» **Work required**: All lines up to and including the one that contains "let s := s.onOp" are to be transcribed exactly, starting from the first line of the records.

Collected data

/-- A divergence is recorded, the first since Starting, and the module aborts with a halt (R350, R355). -/
def State.diverge (s : State) (k key own peer : Nat) (p : Peer) : State :=
  let s := if s.on F.UPD_DIVERGE.VALID then s
    else
      let s := ((s.flag F.UPD_DIVERGE.VALID).put F.UPD_DIVERGE.PEER (p.erg <<< 12 + p.module)).put F.UPD_DIVERGE.KEY key
      ((s.put F.UPD_DIVERGE_OWN.DIGEST own).put F.UPD_DIVERGE_PEER.DIGEST peer).put F.UPD_DIVERGE_STEP.STEP
        (s.get F.SCH_STEP.STEP)
  let s := (s.flag F.UPD_EVENTS.DIVERGE).endWait
  let seg := (s.opAt updLd00 k).segment
  let s := s.failOp updLd00 k 8 .operation
  -- the break of this error is the halt itself, so the operation ends with it
  let s := s.onOp updLd00 k fun o => { o with state := .ended }
  (s.recordHalt 4 0).raiseBreak 7 updLd00 seg true

/-- A waiting COMMIT that finds a difference diverges. -/
def State.checkDigests (s : State) : State :=
  match s.waitingCommit with
  | none => s
  | some k => match s.digests with
    | .differ key own peer p => s.diverge k key own peer p
    | _ => s

/-- COMMIT (R333, R350). Under SKIP the step ends as skipped; what that changes follows at the step's end (R644). -/
def execCommit (die : Nat) (s : State) : Host.Outcome State Fault Refusal :=
  act (.commit die) s fun s =>
    let u := unitId die 7 0
    if !s.unitFree u then s
    else
      let (s, k) := s.takeClass u 0x4C
      let fail (c : Nat) : State := s.failOp u k c .operation
      if (s.opAt u k).cut then s.onOp u k fun o => { o with state := .ended }
      else if die ≠ 0 then fail 11
      else if s.verdict = 0 then fail 4
      else if s.verdict = 2 then (s.onSched fun c => { c with ending := .skipped }).finishOp u k [] 0
      else if s.shards.any fun d => !d.ok then fail 2
      else if s.shards.any fun d => (List.range d.blocks).any fun j => (s.ledgerAt d j).wtag != s.get F.UPD_UNUM.VALUE then fail 9
      else if s.upd.commitTick.isSome then s.checkDigests
      else
        let s := (s.onUpd fun x => { x with commitTick := some (s.now 0) }).put F.UPD_STATUS.COMMIT_WAIT 1
        (s.waitOp u k).checkDigests

/-- Every peer's digest equals the own one: the update commits (R350). The epoch, UPD_UNUM and the applications follow at
the step's end (R110, R324, R644; log entry 34). -/
def execUpdateCommit (s : State) : Host.Outcome State Fault Refusal :=
  act .updateCommit s fun s =>
    match s.waitingCommit with
    | none => s
    | some k => match s.digests with
      | .missing => s
      | .differ key own peer p => s.diverge k key own peer p
      | .equal => (s.endWait.onSched fun c => { c with ending := .committed }).finishOp updLd00 k [] 0

/-- A COMMIT that waits too long fails (R351). -/
def execDigestTimeout (s : State) : Host.Outcome State Fault Refusal :=
  act .digestTimeout s fun s =>
    match s.waitingCommit, s.upd.commitTick with
    | some k, some t =>
      if tickReached (s.now 0) (t + s.get F.UPD_DIGEST_TIMEOUT.TICKS) then s.endWait.failOp updLd00 k 7 .operation else s
    | _, _ => s

/-! ### Digest packets (R348, R349) -/

/-- A digest packet is discarded (R349). -/
def State.strayDigest (s : State) : State := (s.bumpWide F.UPD_STRAY.HIGH F.UPD_STRAY.LOW 0).flag F.UPD_EVENTS.DIGEST_STRAY

/-- The digest of a peer written into a ledger entry by one partial-sector write (R349). -/
def State.writePeer (s : State) (d : Shard) (j h digest step : Nat) : State :=
  let a := d.ledger + 64 * j
  let b := s.bytes (a + 24) 37
  let b := patch (patch b (8 * h) (toLE 8 digest)) (32 + h) (toLE 1 step)
  let b := patch b 36 (toLE 1 (putBits (fieldAt b 36 1) h 1 1))
  (s.engineWrite (a + 24) b).1

/-- A digest packet arrives (R349, R543). -/
def execDigestPacket (pkt : Bytes) (s : State) : Host.Outcome State Fault Refusal :=
  act (.digestPacket pkt) s fun s =>
    let source := fieldAt pkt 2 4
    let count := fieldAt pkt 6 2
    let key := fieldAt pkt 16 6
    match s.shardOfTensor (key / 2 ^ 32) with
    | none => s.strayDigest
    | some d =>
      let blk := key % 2 ^ 32
      let lo := d.firstSq * 64
      let peer := (d.peers.findIdx? fun p => p.valid && p.module == bits source 16 12 && p.erg == bits source 28 1)
      match peer with
      | none => s.strayDigest
      | some h =>
        if crcHolds 64 pkt && d.ok && decide (1 ≤ count) && decide (count ≤ 4) && decide (lo ≤ blk) &&
            decide (blk + count ≤ lo + d.blocks) then
          ((List.range count).foldl (fun s i =>
            s.writePeer d (blk - lo + i) h (fieldAt pkt (24 + 8 * i) 8) (fieldAt pkt 8 1)) s).checkDigests
        else s.strayDigest

/-! ### Verify and rewind (R352, R353) -/

/-- Whether the schedule is IDLE or HALTED. -/
def State.schedStill (s : State) : Bool := s.sched.st == .idle || s.sched.st == .halted

/-- A verify of one block: whether its digest differs, none where a slot could not be read or the program is not valid. -/
def State.verifyBlock (s : State) (d : Shard) (j : Nat) : State × Option Bool :=
  let e := s.ledgerAt d j
  let (r, prog) := UpRun.read { state := s } d.program 448
  match updProgram prog with
  | none => (r.state, none)
  | some p =>
    let (r, wb) := r.read (d.masterAt (before40 e.wtag) j) 65536
    let (r, mo) := r.read (d.momentsAt p.mb e.mtag j) (16384 * p.mb)
    if r.stop.isSome then (r.state, none)
    else
      let w := phaseBWeights p (of32 (s.get F.UPD_NORM.CLIP)) (of32 (code32 (.fin false e.wtag 0))) wb mo
      (r.state, some (blockDigest w (d.key j) != e.digest))

/-- A verify over blocks: the number that differ, none where it is refused. -/
def State.verifyBlocks (s : State) (key count : Nat) : State × Option Nat :=
  match s.shardOfTensor (key / 2 ^ 32) with
  | none => (s, none)
  | some d =>
    let j := key % 2 ^ 32 - d.firstSq * 64
    let same (i : Nat) : Bool := (s.ledgerAt d i).mtag == (s.ledgerAt d i).wtag
    if !(s.schedStill && d.ok && decide (d.firstSq * 64 ≤ key % 2 ^ 32) && decide (j + count ≤ d.blocks) &&
        (List.range count).all fun i => same (j + i)) then (s, none)
    else
      (List.range count).foldl (fun (q : State × Option Nat) i =>
        let (s, x) := q.1.verifyBlock d (j + i)
        (s, match q.2, x with | some n, some b => some (n + b2n b) | _, _ => none)) (s, some 0)
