-- ==== Sys2Proof/Machine/Ledger.lean ====
section
/-! DEFINITION. The commands of the ledger block (R624 to R626, R633). -/

namespace Sys2Proof.Machine

/-- LEDGER_RECORD (R625, R626): records of one cycle stand in the queue in ascending unit identifier. -/
def execLedgerRecord (rec : LedgerRec) (s : State) : Host.Outcome State Fault Refusal :=
  act (.ledgerRecord rec) s fun s => s.ledger rec

/-- LDG_ATTACH_WRITE (R633): of two writes of one cycle the lower core's stands in front. -/
def execLdgAttachWrite (core v : Nat) (s : State) : Host.Outcome State Fault Refusal :=
  act (.ldgAttachWrite core v) s fun s => s.attachWrite 2 v

end Sys2Proof.Machine
end

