-- ==== Sys2Proof/Safety.lean ====
section
/-! DEFINITION. What statements about the module speak of: the invariant of the state, a command that reaches its effect,
and the footprint outside which an effect leaves everything as it was. -/

namespace Sys2Proof.Machine

/-! ### The invariant -/

/-- The register file lists no place twice. -/
def Regs.distinct (rs : List (Loc × Word)) : Prop := (rs.map (·.1)).Nodup

/-- The invariant of the module: memory in its canonical form, a register file that lists no place twice, and no die whose
halt is owed (R550). -/
structure State.Inv (s : State) : Prop where
  mem   : Memory.wf s.mem = true
  regs  : Regs.distinct s.regs
  fatal : s.flt.fatal = []

/-! ### A command that reaches its effect -/

/-- The command names places of the module, the module's state admits it, and no die waits for its halt. -/
abbrev State.Reaches (s : State) (c : Instr) : Prop := c.wf = true ∧ s.admits c = true ∧ s.flt.fatal = []

/-! ### Footprints -/

/-- The parts of the state beside the command queue and the registers; `fatal` is the list of dies whose halt is still to be
sent, which stands within `flt`. -/
inductive Part where
  | fresh | out | mem | power | tick | sched | arrays | codec | hbm | oasis | fsel | upd | rdx | vrt | rem | xlt | flt | fatal | syn | coh | imsic | qcx | pci | bdi | sec | ldg
deriving DecidableEq, Repr

/-- A part is the same in both states. -/
def Part.same (s t : State) : Part → Prop
  | .fresh => t.fresh = s.fresh
  | .out => t.out = s.out
  | .mem => t.mem = s.mem
  | .power => t.power = s.power
  | .tick => t.tick = s.tick
  | .sched => t.sched = s.sched
  | .arrays => t.arrays = s.arrays
  | .codec => t.codec = s.codec
  | .hbm => t.hbm = s.hbm
  | .oasis => t.oasis = s.oasis
  | .fsel => t.fsel = s.fsel
  | .upd => t.upd = s.upd
  | .rdx => t.rdx = s.rdx
  | .vrt => t.vrt = s.vrt
  | .rem => t.rem = s.rem
  | .xlt => t.xlt = s.xlt
  | .flt => t.flt = s.flt
  | .fatal => t.flt.fatal = s.flt.fatal
  | .syn => t.syn = s.syn
  | .coh => t.coh = s.coh
  | .imsic => t.imsic = s.imsic
  | .qcx => t.qcx = s.qcx
  | .pci => t.pci = s.pci
  | .bdi => t.bdi = s.bdi
  | .sec => t.sec = s.sec
  | .ldg => t.ldg = s.ldg

/-- What an effect may change: parts of the state and registers, at every die and entry; with `any`, every register. -/
structure Touch where
  parts : List Part := []
  regs  : List Reg := []
  any   : Bool := false
deriving DecidableEq, Repr

/-- From `s` to `t` only the footprint changed. The queue never changes; free values are only taken and what has left the
module stays; memory keeps its canonical form, and the register file lists no place twice. -/
structure Frame (K : Touch) (s t : State) : Prop where
  pending  : t.pending = s.pending
  fresh    : s.fresh ≤ t.fresh
  out      : s.out <+: t.out
  wf       : Memory.wf s.mem = true → Memory.wf t.mem = true
  distinct : Regs.distinct s.regs → Regs.distinct t.regs
  parts    : ∀ p, p ∉ K.parts → p.same s t
  words    : K.any = false → ∀ r d i, r ∉ K.regs → t.word r d i = s.word r d i

/-! ### What a command completes with -/

/-- From `s` to `t` no register bit changed but those of the fields listed, each at a die and an entry. -/
def KeepsBut (fields : List (Fld × Nat × Nat)) (s t : State) : Prop :=
  ∀ (r : Reg) (die idx k : Nat),
    (∀ x ∈ fields, x.1.reg.place x.2.1 x.2.2 = r.place die idx → k < x.1.lo ∨ x.1.lo + x.1.len ≤ k) →
      (t.word r die idx).getLsbD k = (s.word r die idx).getLsbD k

/-- The command answers a next state that holds `post` and in which the queue, every part of the state but `parts`, and every
register bit but those of `fields` are as they were. -/
def Completes (c : Instr) (s : State) (parts : List Part) (fields : List (Fld × Nat × Nat)) (post : State → Prop) : Prop :=
  ∃ t, exec c s = .next t ∧ t.pending = s.pending ∧ (∀ p, p ∉ parts → p.same s t) ∧ KeepsBut fields s t ∧ post t

/-! ### Registers -/

/-- Registers whose writes follow rules beside the access codes of their fields: they perform an action, or their own rule says
when a write is discarded or what it leaves (R81, R117, R118, R212, R242, R353, R352, R384, R385, R410, R417, R419, R421, R440,
R442, R446, R450, R454, R459, R474, R491, R493, R522, R554, R582, R589, R594 to R597, R609, R625, R633). -/
def ruledRegs : List Reg :=
  [.SCH_CTRL, .SCH_IMAGE_BASE, .SYN_OBJ_CFG, .SYN_OBJ_LINK, .SYN_JOB, .VSE_GEN_STATE, .RDX_TAG_BASE, .FLT_QBASE, .VLK_PORT_CFG,
   .VRT_BANK, .VRT_BCAST, .VRT_ROUTE, .HCX_RWIN, .LDG_BASE, .XLT_INVAL, .UPD_VERIFY_KEY, .UPD_REWIND, .LDG_ATTACH, .VLK_CTRL,
   .BDI_CTRL, .VRT_CTRL, .XLT_RESP, .FLT_RESUME, .FLT_WADI_RELEASE, .FLT_RECOVERY, .SYN_OBJ_SIGNAL, .QCX_DOORBELL, .QCX_QCTL] ++
  [.SEC_START, .SEC_FUSE_CMD, .SEC_ATTEST, .SEC_FLASH, .PWR_CTRL]
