-- ==== Sys2Proof/Certificates/Slice0/Obligations.lean ====
section
/-! DEFINITION. The statements about the module, for the provers. -/

open Sys2Proof Sys2Proof.Machine

/-! ### The block as a whole -/

/-- A step takes the command at the front of the queue and runs it with the rest of the queue; on an empty queue the module
idles (a choice of the model, log entry 5). -/
def Obligations.StepRunsTheFrontCommand : Prop :=
  ∀ (s : State) (c : Instr) (rest : List Instr),
    (s.pending = c :: rest → step s = exec c { s with pending := rest }) ∧ (s.pending = [] → step s = .next s)

/-- The state after reset holds the invariant: memory in its canonical form, no register place listed twice, no halt owed. -/
def Obligations.ResetHoldsTheInvariant : Prop :=
  State.reset.Inv

/-- Every step from a state that holds the invariant ends in one that holds it. -/
def Obligations.EveryStepKeepsTheInvariant : Prop :=
  ∀ s t : State, s.Inv → step s = .next t → t.Inv

/-- Every command changes its footprint alone: the queue, every part of the state and every register outside it are as they
were, what had left the module stands, and free values are only taken. -/
def Obligations.CommandsChangeOnlyTheirFootprint : Prop :=
  ∀ (c : Instr) (s t : State), s.flt.fatal = [] → exec c s = .next t → Frame (commandTouch c) s t

/-- A command that names places the module has answers a next state, in every state; one that does not is refused, and by that
name; no command faults. With every rail off only the edges of PWR_EN and the end of a restart act (R600, R606); after a
start that failed, only the input and the temperature, the security block, the management endpoint and the registers do
(R590). What else arrives changes nothing (the model's reading, log entry 44). -/
def Obligations.EveryCommandAnswers : Prop :=
  (∀ (c : Instr) (s : State),
     (c.wf = true → ∃ t, exec c s = .next t) ∧ (c.wf = false → exec c s = .refused .illFormed) ∧ ∀ f, exec c s ≠ .fault f) ∧
  (∀ (c : Instr) (s : State), c.wf = true →
     (s.power.mode = .off → wakes c = false → exec c s = .next s) ∧
     (s.power.mode ≠ .off → s.on F.SEC_START.FAILED = true → reachesFailed c = false → exec c s = .next s))

/-- Reset leaves every field of every register at the value of the Reset column, with bits in no field 0, the ports of the
fabric dies as R384 and R395 give them, memory all 0 and nothing in flight. (Reset values that the spec does not give are
the model's, log entry 2; an unlisted byte reads 0, log entry 3.) -/
def Obligations.ResetLeavesTheResetColumn : Prop :=
  (∀ (r : Reg) (die idx : Nat), r ≠ .VLK_PORT_CFG → r ≠ .VLK_CREDIT → r ≠ .SEC_SERIAL → r ≠ .SEC_CERT →
    (∀ f ∈ r.info.fields, State.reset.get ⟨r, f.lo, f.len⟩ die idx = f.reset % 2 ^ f.len) ∧
    ∀ k, (∀ f ∈ r.info.fields, k < f.lo ∨ f.lo + f.len ≤ k) → (State.reset.word r die idx).getLsbD k = false) ∧
  (∀ die inst, State.reset.on F.VLK_PORT_CFG.ENABLE die inst = true ∧
    State.reset.get F.VLK_PORT_CFG.ROLE die inst = (if 2 ≤ inst then 1 else if die = 75 then 2 else 0)) ∧
  (∀ die inst tc vc, tc < 4 → vc < 8 → (State.reset.word .VLK_CREDIT die (32 * inst + 8 * tc + vc)).toNat =
    (if vc < 5 then (match tc with | 0 => 16 | 1 => 128 | 2 => 64 | _ => 16) else if vc = 5 ∧ tc = 2 then 928 else 0)) ∧
  (∀ a, State.reset.byte a = 0) ∧ State.reset.pending = [] ∧ State.reset.out = [] ∧ State.reset.power.mode = .starting

/-! ### Registers -/

/-- A write to a register acts on each field by its access code (R15): RO and WO fields keep their values; an RW field takes the
written value where its range allows it (R638), an RWL field only before start completes; a W1C bit is cleared by a 1 unless
hardware sets it in the same cycle (R16). Bits in no field keep their value (R17), a half that is not written reads as
before and acts as written with 0 on W1C bits (R639), and no other register changes. Registers whose writes have rules of
their own are `ruledRegs`; a write in a window other than a module-wide register's home changes nothing. -/
def Obligations.RegisterWriteActsByAccessCode : Prop :=
  ∀ (s : State) (org addr size v hw : Nat) (r : Reg) (die idx half : Nat),
    s.Reaches (.registerWrite org addr size v hw) → (s.localUnit org).isSome = true →
    accessReg addr size = some (r, die, idx, half) → r ∉ ruledRegs → (r.heldByRun = true → s.on F.SCH_CTRL.RUN = false) →
    (∀ f, r.clearField = some f → shows f half v = false) →
    ∃ t, exec (.registerWrite org addr size v hw) s = .next t ∧
      (∀ p : Part, p ≠ .out → p.same s t) ∧ t.pending = s.pending ∧ t.out = s.out ++ [.response org addr 0 []] ∧
      KeepsBut (r.info.fields.map fun f => (⟨r, f.lo, f.len⟩, die, idx)) s t ∧
      (r.info.home.getD die ≠ die → t.regs = s.regs) ∧
      (r.info.home.getD die = die → ∀ f ∈ r.info.fields,
        let old := s.get ⟨r, f.lo, f.len⟩ die idx
        let new := bits (halfWrite (s.word r die idx).toNat half v) f.lo f.len
        let got := t.get ⟨r, f.lo, f.len⟩ die idx
        match f.acc with
        | .ro => got = old
        | .wo => got = old
        | .rw => got = if f.least ≤ new ∧ new ≤ f.most then new else old
        | .rwl => got = if s.started = false ∧ f.least ≤ new ∧ new ≤ f.most then new else old
        | .w1c => ∀ k, k < f.len → got.testBit k =
            ((old.testBit k && !(halfWrite 0 half v).testBit (f.lo + k)) || hw.testBit (f.lo + k)))
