@[simp] theorem State.onLdg_pending (f : LdgSt → LdgSt) : (s.onLdg f).pending = s.pending := rfl
@[simp] theorem State.onLdg_fresh (f : LdgSt → LdgSt) : (s.onLdg f).fresh = s.fresh := rfl
@[simp] theorem State.onLdg_out (f : LdgSt → LdgSt) : (s.onLdg f).out = s.out := rfl
@[simp] theorem State.onLdg_regs (f : LdgSt → LdgSt) : (s.onLdg f).regs = s.regs := rfl
@[simp] theorem State.onLdg_mem (f : LdgSt → LdgSt) : (s.onLdg f).mem = s.mem := rfl
@[simp] theorem State.onLdg_power (f : LdgSt → LdgSt) : (s.onLdg f).power = s.power := rfl
@[simp] theorem State.onLdg_tick (f : LdgSt → LdgSt) : (s.onLdg f).tick = s.tick := rfl
@[simp] theorem State.onLdg_sched (f : LdgSt → LdgSt) : (s.onLdg f).sched = s.sched := rfl
@[simp] theorem State.onLdg_arrays (f : LdgSt → LdgSt) : (s.onLdg f).arrays = s.arrays := rfl
@[simp] theorem State.onLdg_codec (f : LdgSt → LdgSt) : (s.onLdg f).codec = s.codec := rfl
@[simp] theorem State.onLdg_hbm (f : LdgSt → LdgSt) : (s.onLdg f).hbm = s.hbm := rfl
@[simp] theorem State.onLdg_oasis (f : LdgSt → LdgSt) : (s.onLdg f).oasis = s.oasis := rfl
@[simp] theorem State.onLdg_fsel (f : LdgSt → LdgSt) : (s.onLdg f).fsel = s.fsel := rfl
@[simp] theorem State.onLdg_upd (f : LdgSt → LdgSt) : (s.onLdg f).upd = s.upd := rfl
@[simp] theorem State.onLdg_rdx (f : LdgSt → LdgSt) : (s.onLdg f).rdx = s.rdx := rfl
@[simp] theorem State.onLdg_vrt (f : LdgSt → LdgSt) : (s.onLdg f).vrt = s.vrt := rfl
@[simp] theorem State.onLdg_rem (f : LdgSt → LdgSt) : (s.onLdg f).rem = s.rem := rfl
@[simp] theorem State.onLdg_xlt (f : LdgSt → LdgSt) : (s.onLdg f).xlt = s.xlt := rfl
@[simp] theorem State.onLdg_flt (f : LdgSt → LdgSt) : (s.onLdg f).flt = s.flt := rfl
@[simp] theorem State.onLdg_syn (f : LdgSt → LdgSt) : (s.onLdg f).syn = s.syn := rfl
@[simp] theorem State.onLdg_coh (f : LdgSt → LdgSt) : (s.onLdg f).coh = s.coh := rfl
@[simp] theorem State.onLdg_imsic (f : LdgSt → LdgSt) : (s.onLdg f).imsic = s.imsic := rfl
@[simp] theorem State.onLdg_qcx (f : LdgSt → LdgSt) : (s.onLdg f).qcx = s.qcx := rfl
@[simp] theorem State.onLdg_pci (f : LdgSt → LdgSt) : (s.onLdg f).pci = s.pci := rfl
@[simp] theorem State.onLdg_bdi (f : LdgSt → LdgSt) : (s.onLdg f).bdi = s.bdi := rfl
@[simp] theorem State.onLdg_sec (f : LdgSt → LdgSt) : (s.onLdg f).sec = s.sec := rfl
@[simp] theorem State.onLdg_ldg (f : LdgSt → LdgSt) : (s.onLdg f).ldg = f s.ldg := rfl

@[simp] theorem State.emit_pending (o : Out) : (s.emit o).pending = s.pending := rfl
@[simp] theorem State.emit_fresh (o : Out) : (s.emit o).fresh = s.fresh := rfl
@[simp] theorem State.emit_out (o : Out) : (s.emit o).out = s.out ++ [o] := rfl
@[simp] theorem State.emit_regs (o : Out) : (s.emit o).regs = s.regs := rfl
@[simp] theorem State.emit_mem (o : Out) : (s.emit o).mem = s.mem := rfl
@[simp] theorem State.emit_power (o : Out) : (s.emit o).power = s.power := rfl
@[simp] theorem State.emit_tick (o : Out) : (s.emit o).tick = s.tick := rfl
@[simp] theorem State.emit_sched (o : Out) : (s.emit o).sched = s.sched := rfl
@[simp] theorem State.emit_arrays (o : Out) : (s.emit o).arrays = s.arrays := rfl
@[simp] theorem State.emit_codec (o : Out) : (s.emit o).codec = s.codec := rfl
@[simp] theorem State.emit_hbm (o : Out) : (s.emit o).hbm = s.hbm := rfl
@[simp] theorem State.emit_oasis (o : Out) : (s.emit o).oasis = s.oasis := rfl
@[simp] theorem State.emit_fsel (o : Out) : (s.emit o).fsel = s.fsel := rfl
@[simp] theorem State.emit_upd (o : Out) : (s.emit o).upd = s.upd := rfl
@[simp] theorem State.emit_rdx (o : Out) : (s.emit o).rdx = s.rdx := rfl
@[simp] theorem State.emit_vrt (o : Out) : (s.emit o).vrt = s.vrt := rfl
@[simp] theorem State.emit_rem (o : Out) : (s.emit o).rem = s.rem := rfl
@[simp] theorem State.emit_xlt (o : Out) : (s.emit o).xlt = s.xlt := rfl
@[simp] theorem State.emit_flt (o : Out) : (s.emit o).flt = s.flt := rfl
@[simp] theorem State.emit_syn (o : Out) : (s.emit o).syn = s.syn := rfl
@[simp] theorem State.emit_coh (o : Out) : (s.emit o).coh = s.coh := rfl
@[simp] theorem State.emit_imsic (o : Out) : (s.emit o).imsic = s.imsic := rfl
@[simp] theorem State.emit_qcx (o : Out) : (s.emit o).qcx = s.qcx := rfl
@[simp] theorem State.emit_pci (o : Out) : (s.emit o).pci = s.pci := rfl
@[simp] theorem State.emit_bdi (o : Out) : (s.emit o).bdi = s.bdi := rfl
@[simp] theorem State.emit_sec (o : Out) : (s.emit o).sec = s.sec := rfl
@[simp] theorem State.emit_ldg (o : Out) : (s.emit o).ldg = s.ldg := rfl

» **Result of the exercise**:
/-- A divergence is recorded, the first since Starting, and the module aborts with a halt (R350, R355). -/
def State.diverge (s : State) (k key own peer : Nat) (p : Peer) : State :=
  let s := if s.on F.UPD_DIVERGE.VALID then s
    else
      let s := ((s.flag F.UPD_DIVERGE.VALID).put F.UPD_DIVERGE.PEER (p.erg <<< 12 + p.module)).put F.UPD_DIVERGE.KEY key
      ((s.put F.UPD_DIVERGE_OWN.DIGEST own).put F.UPD_DIVERGE_PEER.DIGEST peer).put F.UPD_DIVERGE_STEP.STEP
        (s.get F.SCH_STEP.STEP)
  let s := (s.flag F.UPD_EVENTS.DIVERGE).endWait
  let seg := (s.opAt updLd00 k).segment
  let s := s.failOp updLd00 k 8 .operation
  -- the break of this error is the halt itself, so the operation ends with it
  let s := s.onOp updLd00 k fun o => { o with state := .ended }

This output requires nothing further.